The role of the CRO is reaching an inflection point, as risk leadership shifts from oversight to strategic enablement. In 2025, CROs were already expanding their influence, with 75% reporting increased involvement in major enterprise-wide change initiatives and growing engagement in business strategy, transformation and innovation.

In 2026, risk functions continue to play a central role in decision-making, with 76% of CROs reporting increased involvement in enterprise-wide change initiatives. As cyber threats intensify, AI adoption scales and regulatory expectations shift, the focus is no longer solely on control and compliance, but also on enabling resilience, supporting growth and transformation and guiding the organization through uncertainty.

-ENDS-

Notes to editors

About EY

EY is building a better working world by creating new value for clients, people, society and the planet while building trust in capital markets.

Enabled by data, AI and advanced technology, EY teams help clients shape the future with confidence and develop answers for the most pressing issues of today and tomorrow.

EY teams work across a full spectrum of services in assurance, consulting, tax, strategy and transactions. Fueled by sector insights, a globally connected, multi-disciplinary network and diverse ecosystem partners, EY teams can provide services in more than 150 countries and territories.

All in to shape the future with confidence.

EY refers to the global organization, and may refer to one or more, of the member firms of Ernst & Young Global Limited, each of which is a separate legal entity. Ernst & Young Global Limited, a UK company limited by guarantee, does not provide services to clients. Information about how EY collects and uses personal data and a description of the rights individuals have under data protection legislation are available ey.com/privacy. EY member firms do not practice law where prohibited by local laws.
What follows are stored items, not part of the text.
/-- A decoder ends as its constructor does when its bytes come to that construction. -/
theorem decodesAs_of_eq (v : Variant) {s u : State} (h : unmarshalAs v s.ops.data = construct v u.ops) :
    DecodesAs (Instr.unmarshalOf v) s (Instr.newOf v) u :=
  ⟨fun _ hp => yieldsPdu_unmarshalOf_iff.2 (h.trans (yieldsPdu_newOf_iff.1 hp)),
    fun _ hd => (failsWith_unmarshalOf_iff v).2 (h.trans ((failsWith_newOf_iff v).1 hd))⟩

section Shapes

variable {data payload : Bytes} {fc a1 a0 c1 c0 n : Byte} {o : Operands}

/-! ### The five-byte shape of two words -/

theorem unmarshalTwoWords_error_frameLen (mk : Nat → Nat → Nat → Except Detail PDU) (h : data.length ≠ 5) :
    unmarshalTwoWords mk data = .error .frameLen := by
  unfold unmarshalTwoWords
  split
  next => exact absurd rfl h
  next => rfl

theorem unmarshalTwoWords_eq_of_operands (mk : Nat → Nat → Nat → Except Detail PDU) (hdata : data = [fc, a1, a0, c1, c0])
    (h0 : o.n0.toNat = fc.toNat) (h1 : o.n1.toNat = a1.toNat * 256 + a0.toNat)
    (h2 : o.n2.toNat = c1.toNat * 256 + c0.toNat) : unmarshalTwoWords mk data = mk o.i0 o.i1 o.i2 := by
  rw [hdata, Operands.i0, Operands.i1, Operands.i2, h0, h1, h2, ← rd16_toNat, ← rd16_toNat]
  rfl

/-! ### The shape of a counted payload -/

theorem unmarshalCounted_error_frameLen (mk : Nat → Bytes → Except Detail PDU) (h : data.length < 2) :
    unmarshalCounted mk data = .error .frameLen := by
  unfold unmarshalCounted
  split
  next => simp only [List.length_cons] at h; omega
  next => rfl

theorem unmarshalCounted_error_byteCount (mk : Nat → Bytes → Except Detail PDU) (hdata : data = fc :: n :: payload)
    (h : payload.length ≠ n.toNat) : unmarshalCounted mk data = .error .byteCount :=
  hdata ▸ if_pos h

theorem unmarshalCounted_eq_of_operands (mk : Nat → Bytes → Except Detail PDU) (hdata : data = fc :: n :: payload)
    (h : payload.length = n.toNat) (h0 : o.n0.toNat = fc.toNat) (hpayload : o.data = payload) :
    unmarshalCounted mk data = mk o.i0 o.data := by
  rw [hdata, Operands.i0, h0, hpayload]
  exact if_neg (not_not.2 h)

/-! ### The five-byte shape of a value word -/

theorem unmarshalSingleBit_error_frameLen (mk : Nat → Nat → Nat → Except Detail PDU) (h : data.length ≠ 5) :
    unmarshalSingleBit mk data = .error .frameLen := by
  unfold unmarshalSingleBit
  split
  next => exact absurd rfl h
  next => rfl

/-- Only the bytes FF 00 and 00 00 read as a value word (R126). -/
theorem bytes_of_rd16_eq_coilWord {hi lo : Byte} {value : Bool} (h : rd16 hi lo = coilWord value) :
    hi = (if value then 0xFF else 0x00) ∧ lo = 0x00 := by
  have hbytes : [hi, lo] = [if value then 0xFF else 0x00, 0x00] := by rw [← be16_rd16, h, be16_coilWord]
  simpa using hbytes

theorem unmarshalSingleBit_error_coilValue (mk : Nat → Nat → Nat → Except Detail PDU) (hdata : data = [fc, a1, a0, c1, c0])
    (h : ¬ (c0 = 0x00 ∧ (c1 = 0xFF ∨ c1 = 0x00))) : unmarshalSingleBit mk data = .error .coilValue := by
  have hword (value : Bool) : rd16 c1 c0 ≠ coilWord value := by
    intro heq
    obtain ⟨h1, h0⟩ := bytes_of_rd16_eq_coilWord heq
    cases value with
    | false => exact h ⟨h0, .inr h1⟩
    | true => exact h ⟨h0, .inl h1⟩
  rw [hdata]
  exact (if_neg (hword true)).trans (if_neg (hword false))

theorem unmarshalSingleBit_eq_of_operands (mk : Nat → Nat → Nat → Except Detail PDU) {value : Bool}
    (hdata : data = [fc, a1, a0, if value then 0xFF else 0x00, 0x00]) (h0 : o.n0.toNat = fc.toNat)
    (h1 : o.n1.toNat = a1.toNat * 256 + a0.toNat) (h2 : o.n2.toNat = value.toNat) :
    unmarshalSingleBit mk data = mk o.i0 o.i1 o.i2 := by
  rw [hdata, Operands.i0, Operands.i1, Operands.i2, h0, h1, h2, ← rd16_toNat,
    ← unmarshalSingleBit_layout fc (rd16 a1 a0) mk value, be16_coilWord, be16_rd16]
  rfl

/-! ### The shape of two words and a counted payload -/

theorem unmarshalMultiple_error_frameLen (mk : Nat → Nat → Nat → Bytes → Except Detail PDU) (h : data.length < 6) :
    unmarshalMultiple mk data = .error .frameLen := by
  unfold unmarshalMultiple
  split
  next => simp only [List.length_cons] at h; omega
  next => rfl

theorem unmarshalMultiple_error_byteCount (mk : Nat → Nat → Nat → Bytes → Except Detail PDU)
    (hdata : data = fc :: a1 :: a0 :: c1 :: c0 :: n :: payload) (h : payload.length ≠ n.toNat) :
    unmarshalMultiple mk data = .error .byteCount :=
  hdata ▸ if_pos h

theorem unmarshalMultiple_eq_of_operands (mk : Nat → Nat → Nat → Bytes → Except Detail PDU)
    (hdata : data = fc :: a1 :: a0 :: c1 :: c0 :: n :: payload) (h : payload.length = n.toNat)
    (h0 : o.n0.toNat = fc.toNat) (h1 : o.n1.toNat = a1.toNat * 256 + a0.toNat)
    (h2 : o.n2.toNat = c1.toNat * 256 + c0.toNat) (hpayload : o.data = payload) :
    unmarshalMultiple mk data = mk o.i0 o.i1 o.i2 o.data := by
  rw [hdata, Operands.i0, Operands.i1, Operands.i2, h0, h1, h2, hpayload, ← rd16_toNat, ← rd16_toNat]
  exact if_neg (not_not.2 h)

end Shapes

/-- Settles O22: each wire shape's checks in their order, then the construction from the operands it reads. -/
theorem bitDecodersCheckLengthThenConstruct : Obligations.BitDecodersCheckLengthThenConstruct := by
  refine ⟨rfl, rfl, rfl, rfl, rfl, rfl, fun s => ⟨fun h => ?_, ?_, fun h => ?_, ?_, fun h => ?_, ?_, fun h => ?_, ?_⟩⟩
  -- RBQ and WMBS
  · exact ⟨(failsWith_unmarshalOf_iff .rbq).2 (unmarshalTwoWords_error_frameLen newRbq h),
      (failsWith_unmarshalOf_iff .wmbs).2 (unmarshalTwoWords_error_frameLen newWmbs h)⟩
  · intro fc a1 a0 c1 c0 u hdata h0 h1 h2
    exact ⟨decodesAs_of_eq .rbq (unmarshalTwoWords_eq_of_operands newRbq hdata h0 h1 h2),
      decodesAs_of_eq .wmbs (unmarshalTwoWords_eq_of_operands newWmbs hdata h0 h1 h2)⟩
  -- RBS
  · exact (failsWith_unmarshalOf_iff .rbs).2 (unmarshalCounted_error_frameLen newRbs h)
  · intro fc n bits hdata
    refine ⟨fun h => ?_, fun h u h0 hbits => ?_⟩
    · exact (failsWith_unmarshalOf_iff .rbs).2 (unmarshalCounted_error_byteCount newRbs hdata h)
    · exact decodesAs_of_eq .rbs (unmarshalCounted_eq_of_operands newRbs hdata h h0 hbits)
  -- WSBQ and WSBS
  · exact ⟨(failsWith_unmarshalOf_iff .wsbq).2 (unmarshalSingleBit_error_frameLen newWsbq h),
      (failsWith_unmarshalOf_iff .wsbs).2 (unmarshalSingleBit_error_frameLen newWsbs h)⟩
  · intro fc a1 a0 v1 v0 hdata
    refine ⟨fun h => ?_, fun u hv0 hvalue h0 h1 => ?_⟩
    · exact ⟨(failsWith_unmarshalOf_iff .wsbq).2 (unmarshalSingleBit_error_coilValue newWsbq hdata h),
        (failsWith_unmarshalOf_iff .wsbs).2 (unmarshalSingleBit_error_coilValue newWsbs hdata h)⟩
    · obtain ⟨value, hv1, h2⟩ : ∃ value : Bool, v1 = (if value then 0xFF else 0x00) ∧ u.port.ops.n2.toNat = value.toNat := by
        obtain ⟨hv1, h2⟩ | ⟨hv1, h2⟩ := hvalue
        · exact ⟨true, hv1, congrArg BitVec.toNat h2⟩
        · exact ⟨false, hv1, congrArg BitVec.toNat h2⟩
      rw [hv0, hv1] at hdata
      exact ⟨decodesAs_of_eq .wsbq (unmarshalSingleBit_eq_of_operands newWsbq hdata h0 h1 h2),
        decodesAs_of_eq .wsbs (unmarshalSingleBit_eq_of_operands newWsbs hdata h0 h1 h2)⟩
  -- WMBQ
  · exact (failsWith_unmarshalOf_iff .wmbq).2 (unmarshalMultiple_error_frameLen newWmbq h)
  · intro fc a1 a0 c1 c0 n values hdata
    refine ⟨fun h => ?_, fun h u h0 h1 h2 hvalues => ?_⟩
    · exact (failsWith_unmarshalOf_iff .wmbq).2 (unmarshalMultiple_error_byteCount newWmbq hdata h)
    · exact decodesAs_of_eq .wmbq (unmarshalMultiple_eq_of_operands newWmbq hdata h h0 h1 h2 hvalues)

end Sys2Proof.Machine
end

section
/-! PROOF. The six register constructors (R261, R265, R269, R273, R277, R281): the first failing check names the detail. -/

namespace Sys2Proof.Machine

section Checks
For more information about our organization, please visit ey.com.

This news release has been issued by EYGM Limited, a member of the global EY organization that also does not provide any services to clients.

Methodology

The global EY organization, in conjunction with the IIF, surveyed IIF member firms and other insurers in each region globally from November 2025 through January 2026.

Participating insurers’ CROs or other senior risk executives were interviewed, completed a survey, or both. In total, 106 organizations across EMEIA, the Americas, and Asia-Pacific participated.

Participating insurers were fairly diverse in terms of asset size, geographic reach, and line of business. Regionally, those firms were headquartered in Asia-Pacific (9%), EMEIA (42%), and the Americas (49%).